Hard Money Loan Florida Glenwood
What is hard money loan?
A hard money loan is a loan given to a borrower from a lender based mostly on the value of the asset that is collateralized that is underlying. Traditional banks and lenders focus mainly on the credit and income of the borrower where asset based lenders aka hard money lenders focus primarily on the worth of the asset used as security for the loan. Where traditional loans are generally for 15–20 year durations, hard money loans are used as a temporary option (1–3 years usually) as a bridge to acquire a rehab, or stabilize a commercial, retail, office, industrial, multi–family, or single family residential home.
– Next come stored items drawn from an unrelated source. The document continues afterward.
-- ==== Sys2Proof/Laws/SoundDsp.lean ====
section
/-! SUPPORT. What every operation of Machine/Dsp.lean keeps. -/
namespace Sys2Proof.Laws
open Sys2Proof Sys2Proof.Machine
set_option linter.unusedVariables false
set_option linter.unusedTactic false
set_option linter.unreachableTactic false

variable {qq : List Instr} {t0 : Nat}

theorem freezeDsp_sound (n t : Nat) (s : State) (hs : Sound qq t0 s) :
    Sound qq t0 (freezeDsp n t s) := by
  unfold freezeDsp
  repeat' first
    | with_reducible intro _
    | with_reducible assumption
    | with_reducible apply modDsp_sound
    | with_reducible apply addTo_sound
    | with_reducible apply wr_sound
    | simp only [↓sound_mk_iff]
    | with_reducible apply sound_ite
    | (extract_lets x; first | (with_reducible refine sound_cut (s := x) ?_ ?_; (on_goal 2 => clear_value x); (on_goal 1 => unfold x)) | (subst x))
    | split

theorem stalled_sound (n k : Nat) (s : State) (hs : Sound qq t0 s) :
    Sound qq t0 (stalled n k s) := by
  unfold stalled
  repeat' first
    | with_reducible intro _
    | with_reducible assumption
    | with_reducible apply addTo_sound

theorem waited_sound (n t : Nat) (s : State) (hs : Sound qq t0 s) :
    Sound qq t0 (waited n t s) := by
  unfold waited
  repeat' first
    | with_reducible intro _
    | with_reducible assumption
    | with_reducible apply stalled_sound
    | simp only [↓sound_mk_iff]
    | with_reducible apply sound_ite
    | (extract_lets x; first | (with_reducible refine sound_cut (s := x) ?_ ?_; (on_goal 2 => clear_value x); (on_goal 1 => unfold x)) | (subst x))
    | split

theorem dspStopAt_sound (n t c : Nat) (s : State) (hs : Sound qq t0 s) :
    Sound qq t0 (dspStopAt n t c s) := by
  unfold dspStopAt
  repeat' first
    | with_reducible intro _
    | with_reducible assumption
    | with_reducible apply freezeDsp_sound
    | with_reducible apply modDsp_sound
    | with_reducible apply modTgt_sound
    | with_reducible apply upto_sound
    | with_reducible apply setBit_sound
    | with_reducible apply raise_sound
    | with_reducible apply addTo_sound
    | with_reducible apply wr_sound
    | simp only [↓sound_mk_iff]
    | with_reducible apply sound_ite
    | (extract_lets x; first | (with_reducible refine sound_cut (s := x) ?_ ?_; (on_goal 2 => clear_value x); (on_goal 1 => unfold x)) | (subst x))
    | split

theorem dspFault_sound (n t cause pc : Nat) (s : State) (hs : Sound qq t0 s) :
    Sound qq t0 (dspFault n t cause pc s) := by
  unfold dspFault
  repeat' first
    | with_reducible intro _
    | with_reducible assumption
    | with_reducible apply dspStopAt_sound
    | with_reducible apply wr_sound

theorem boundaryFault_sound (n e cause : Nat) (s : State) (hs : Sound qq t0 s) :
    Sound qq t0 (boundaryFault n e cause s) := by
  unfold boundaryFault
  repeat' first
    | with_reducible intro _
    | with_reducible assumption
    | with_reducible apply dspFault_sound
    | with_reducible apply waited_sound
    | simp only [↓sound_mk_iff]
    | with_reducible apply sound_ite
    | (extract_lets x; first | (with_reducible refine sound_cut (s := x) ?_ ?_; (on_goal 2 => clear_value x); (on_goal 1 => unfold x)) | (subst x))
    | split

theorem dspStepCount_sound (n at' : Nat) (s : State) (hs : Sound qq t0 s) :
    Sound qq t0 (dspStepCount n at' s) := by
  unfold dspStepCount
  repeat' first
    | with_reducible intro _
    | with_reducible assumption
    | with_reducible apply modDsp_sound
    | with_reducible apply modTgt_sound
    | simp only [↓sound_mk_iff]
    | split

theorem retire_sound (n t cost next : Nat) (s : State) (hs : Sound qq t0 s) :
    Sound qq t0 (retire n t cost next s) := by
  unfold retire
  repeat' first
    | with_reducible intro _
    | with_reducible assumption
    | with_reducible apply modDsp_sound
    | with_reducible apply wr_sound
    | with_reducible apply dspStepCount_sound
    | with_reducible apply setBit_sound
    | simp only [↓sound_mk_iff]
    | with_reducible apply sound_ite
    | (extract_lets x; first | (with_reducible refine sound_cut (s := x) ?_ ?_; (on_goal 2 => clear_value x); (on_goal 1 => unfold x)) | (subst x))
    | split

theorem stallOn_sound (n : Nat) (s : State) (hs : Sound qq t0 s) :
    Sound qq t0 (stallOn n s) := by
  unfold stallOn
  repeat' first
    | with_reducible intro _
    | with_reducible assumption
    | with_reducible apply stalled_sound
    | with_reducible apply modDsp_sound
    | simp only [↓sound_mk_iff]
    | with_reducible apply sound_ite
    | (extract_lets x; first | (with_reducible refine sound_cut (s := x) ?_ ?_; (on_goal 2 => clear_value x); (on_goal 1 => unfold x)) | (subst x))
    | split

theorem insnCommand_sound (n id : Nat) (act : (w pc t : Nat) → State → State) (s : State) (hs : Sound qq t0 s) (hact : ∀ (y0 : Nat) (y1 : Nat) (y2 : Nat) (y3 : State), Sound qq t0 y3 → Sound qq t0 (act y0 y1 y2 y3)) :
    SoundOut qq t0 (insnCommand n id act s) := by
  unfold insnCommand
  repeat' first
    | with_reducible intro _
    | with_reducible assumption
    | with_reducible apply hact
    | with_reducible apply stallOn_sound
    | with_reducible apply boundaryFault_sound
    | with_reducible apply dspFault_sound
    | with_reducible apply waited_sound
    | with_reducible apply brkMatch_sound
    | with_reducible apply modTgt_sound
    | with_reducible apply upto_sound
    | with_reducible apply wr_sound
    | simp only [↓sound_mk_iff]
    | with_reducible apply sound_ite
    | with_reducible apply soundOut_next
    | with_reducible apply soundOut_fault
    | with_reducible apply soundOut_ite
    | with_reducible apply unitCmd_sound
    | (extract_lets x; first | (with_reducible refine sound_cut (s := x) ?_ ?_; (on_goal 2 => clear_value x); (on_goal 1 => unfold x)) | (subst x))
    | split

theorem fitElem_sound (n : Nat) (r : Int) (s : State) (hs : Sound qq t0 s) :
    Sound qq t0 (fitElem n r s).2 := by
  unfold fitElem
  repeat' first
    | with_reducible intro _
    | with_reducible assumption
    | with_reducible apply setBit_sound
    | with_reducible apply sound_ite
    | split

theorem fitAcc_sound (n : Nat) (r : Int) (s : State) (hs : Sound qq t0 s) :
    Sound qq t0 (fitAcc n r s).2 := by
  unfold fitAcc
  repeat' first
    | with_reducible intro _
    | with_reducible assumption
    | with_reducible apply setBit_sound
    | with_reducible apply sound_ite
    | split

theorem writeV_sound (n v : Nat) (block : Bool) (r : Nat → Int) (s : State) (hs : Sound qq t0 s) :
    Sound qq t0 (writeV n v block r s) := by
  unfold writeV
  repeat' first
    | with_reducible intro _
    | with_reducible assumption
    | with_reducible apply fitElem_sound
    | with_reducible apply modDsp_sound
    | with_reducible apply wr_sound
    | simp only [↓sound_mk_iff]
    | with_reducible apply sound_ite
    | with_reducible apply sound_foldl
    | (extract_lets x; first | (with_reducible refine sound_cut (s := x) ?_ ?_; (on_goal 2 => clear_value x); (on_goal 1 => unfold x)) | (subst x))
    | split

theorem writeA_sound (n a : Nat) (r : Nat → Int) (s : State) (hs : Sound qq t0 s) :
    Sound qq t0 (writeA n a r s) := by
  unfold writeA
  repeat' first
    | with_reducible intro _
    | with_reducible assumption
    | with_reducible apply fitAcc_sound
    | with_reducible apply modDsp_sound
    | simp only [↓sound_mk_iff]
    | with_reducible apply sound_foldl
    | (extract_lets x; first | (with_reducible refine sound_cut (s := x) ?_ ?_; (on_goal 2 => clear_value x); (on_goal 1 => unfold x)) | (subst x))

theorem runSlot_sound (n t : Nat) (ecc : Ecc) (d0 : DspRun) (x : Nat × Nat) (r : SlotRun) (hr : Sound qq t0 r.st) :
    Sound qq t0 (runSlot n t ecc d0 x r).st := by
  unfold runSlot
  extract_lets a b store p tc lo w s1 pt mine extra pt1 s2 at' e0 e1
  have h1 : Sound qq t0 s1 := brkMatch_sound _ _ _ _ _ _ _ hr
  have h0 : Sound qq t0 pt.2 := portTake_sound _ _ _ _ _ _ _ _ h1
  have h2 : Sound qq t0 pt1.2 := sound_ite (portStall_sound _ _ _ h0) h0
  have h3 : Sound qq t0 s2 := by
    show Sound qq t0 (match ecc with
      | .ce => scrFlag b 0 (pt1.2.bump 64 (SCR.CE b))
      | .ue | .multi => scrFlag b 1 (pt1.2.bump 64 (SCR.UE b))
      | .clean => pt1.2)
    cases ecc
    · exact h2
    · exact scrFlag_sound _ _ _ (bump_sound _ _ _ h2)
    · exact scrFlag_sound _ _ _ (bump_sound _ _ _ h2)
    · exact scrFlag_sound _ _ _ (bump_sound _ _ _ h2)
  split
  · exact sound_ite (store_sound _ _ _ _ h2) h2
  · split
    · exact h3
    · dsimp only
      exact modDsp_sound _ _ _ h3

theorem keepReg_sound (n : Nat) (d0 : DspRun) (x : Nat × Nat) (ecc : Ecc) (s : State) (hs : Sound qq t0 s) :
    Sound qq t0 (keepReg n d0 x ecc s) := by
  unfold keepReg
  repeat' first
    | with_reducible intro _
    | with_reducible assumption
    | with_reducible apply modDsp_sound
    | simp only [↓sound_mk_iff]
    | with_reducible apply sound_foldl
    | with_reducible apply sound_foldl_snd
    | with_reducible apply sound_ite
    | (extract_lets x; first | (with_reducible refine sound_cut (s := x) ?_ ?_; (on_goal 2 => clear_value x); (on_goal 1 => unfold x)) | (subst x))
    | split

theorem runSlots_sound (n t w : Nat) (ecc : List Ecc) (s : State) (hs : Sound qq t0 s) : Sound qq t0 (runSlots n t w ecc s).st := by
  unfold runSlots
  extract_lets d0 pm
  split
  · exact hs
  · dsimp only
    exact modDsp_sound _ _ _ (runSlot_sound n t _ d0 _ { st := s, arrive := t } hs)
  · rename_i x y _ _
    extract_lets bx by' same r1 r2 r3 s1 a s2
    have h1 : Sound qq t0 r1.st := runSlot_sound n t _ d0 _ { st := s, arrive := t } hs
    have h3 : Sound qq t0 r3.st := runSlot_sound n t _ d0 _ r2 h1
    have hp : ∀ z u, Sound qq t0 u → Sound qq t0 (pm z u) := fun z u h => modDsp_sound _ _ _ h
    have hs1 : Sound qq t0 s1 := hp _ _ (hp _ _ h3)
    have hs2 : Sound qq t0 s2 := sound_ite (sound_ite (hp _ _ hs1) (sound_ite hs1 (drawn_sound _ (modDsp_sound _ _ _ hs1)))) hs1
    split
    · exact keepReg_sound n d0 y (eccOf ecc y.1) _ (keepReg_sound n d0 x (eccOf ecc x.1) s2 hs2)
    · split
      · exact drawn_sound _ (drawn_sound _ (sound_ite (modDsp_sound _ _ _ hs2) hs2))
      · exact hs2

theorem macAct_sound (n : Nat) (ecc : List Ecc) (f : Int → Int → Int) (w pc t : Nat) (s : State) (hs : Sound qq t0 s) :
    Sound qq t0 (macAct n ecc f w pc t s) := by
  unfold macAct
  repeat' first
    | with_reducible intro _
    | with_reducible assumption
    | with_reducible apply runSlots_sound
    | with_reducible apply writeA_sound
    | with_reducible apply stalled_sound
    | with_reducible apply retire_sound
    | with_reducible apply dspFault_sound
    | with_reducible apply arrive_sound
    | with_reducible apply modDsp_sound
    | simp only [↓sound_mk_iff]
    | with_reducible apply sound_ite
    | (extract_lets x; first | (with_reducible refine sound_cut (s := x) ?_ ?_; (on_goal 2 => clear_value x); (on_goal 1 => unfold x)) | (subst x))
    | split

theorem execMpy_sound (n : Nat) (ecc : List Ecc) (s : State) (hs : Sound qq t0 s) :
    SoundOut qq t0 (execMpy n ecc s) := by
  unfold execMpy
  repeat' first
    | with_reducible intro _
    | with_reducible assumption
    | with_reducible apply macAct_sound
    | with_reducible apply insnCommand_sound
    | simp only [↓sound_mk_iff]
    | with_reducible apply sound_ite
    | with_reducible apply soundOut_next
    | with_reducible apply soundOut_fault
    | with_reducible apply soundOut_ite
    | with_reducible apply unitCmd_sound
    | (extract_lets x; first | (with_reducible refine sound_cut (s := x) ?_ ?_; (on_goal 2 => clear_value x); (on_goal 1 => unfold x)) | (subst x))
    | split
Why exactly would someone choose a hard money loan (asset–based loan) over a traditional loan offered by a bank with lower rates?
There are many reasons why a borrower would choose to use private financing or a hard money loan over a cheaper conventional financing: (1) Quick Funding– traditional banks take a minimum of 45 days to fund just one family residential loan, any where between 60–90 days to finance a commercial loan, and over 120 days to fund a development loan. Whereas, a hard money loan is commonly financed within 7–14 days. (2) Property Requires Work– because of the traditional bank‘s really conservative underwriting guidelines, most will not lend on properties needing repair. Before it can be used by way of example, banks really rarely finance a loan secured by a property in need of repairs; so the borrower will use a hard money lender then, and to buy and rehabilitate the property payoff the hard money loan with normal financing. Another example would be a commercial property that has no tenants… a bank won’t loan until the property is leased up. Yet, short-term lending will be provided by a private lender to the borrower to buy the property and rent it up to stabilization. The hard money loan will be refinanced by a commercial lender with traditional financing once the property is stabilized for a certain period of time. (3) Not based entirely on credit or income– Traditional banks rely heavily on a borrower’s credit score, past income, and ability to repay the debt. Thus quality borrowers like physicians, lawyers, and attorneys who’ve high incomes but also have a lot of debt are turned down by traditional banks for conventional financing. Hence, there’s an enormous requirement for private lenders who look more at the value of the underlying asset in comparison to the amount of the loan versus the borrower’s credit history. At Capital Funding Financial, we base our funding decision primarily on the LTV (loan to value). We generally look for a 50% – 65% LTV in our loans. What that means is we typically lend out 65% of the appraised value of the property to the borrower.
What are the interest rates involved in hard money loans?
Hard money loan rates normally range from 10% all the way up to 15%. The rate by the lender is dependent upon looking at a combination of factors for example: (1) loan to value ratio, (2) borrower’s credit score & income, (3) the property condition and location, (4) borrower’s “skin in the game” (amount of cash equity in the property). At Capital Funding Financial we offer the lowest rates around starting at 8.9%*
What are the fees involved in asset based lending?
Hard money lenders in Glenwood charge financing origination fee of 3% to 5% of the amount of the loan. Various fees for file preparation will subsequently charge by a lawyer, appraisal fee from an unbiased appraiser, financing processing fee, and an application fee. Capital Funding Financial charges an extremely low origination fee of just 2%* and offers straight forward conditions without all the concealed rubbish fees
Can the loan fees be paid from the loan proceeds?
Yes, so long as there is a big enough equity cushion in the real estate. Most of the time each of the fees (other than the application fee) are paid from the actual loan proceeds.
Can there be a pre-payment penalty with hard money loans?
By way of example, with a 6 prepayment penalty, if the borrower were to repay the loan in 3 months, there would be 3 extra months of interest due. This requirement is put in place so your lender receives a modest return for the time, hassle and apportionment of its funds to your borrower. If the loan is repaid by the borrower after half a year, subsequently no pre payment penalty will be issued.
How fast can a hard money loan that is typical close?
At Capital Funding Financial, we are a direct lender and have the ability to close loans within a days when given a complete loan package (credit report, income documentation, independent appraisal, title commitment). The typical deal takes about one or two weeks to fund as an independent appraisal and title report need to be run on the property.
When employing is an appraisal needed?
Yes, hard money loans usually need an assessment, broker price opinion, or comparative sales analysis. On the subject property, we order an unaffiliated appraisal at Capital Funding Financial.
When completing flip or rehab job & a fix, what’ll the hard money lender require?
Besides the apparent 35–40% equity cushion, the lender will want to see the range of work described with a cost analysis worksheet and timeline. The lender uses this as a guide in releasing capital for rehab goals. Nothing ever goes as planned when performing a rehabilitation; so the lender will want to see the borrowers experience in performing or managing property repairs. The lender require an inspection to be made after each draw is complete and will release funds in draws for such repairs that are listed. The lender may also require a credit report and income statement from the borrower showing the borrower has the ability to repay the loan. Nonetheless, hard money lenders focus chiefly on the asset value of the security and not the credit score.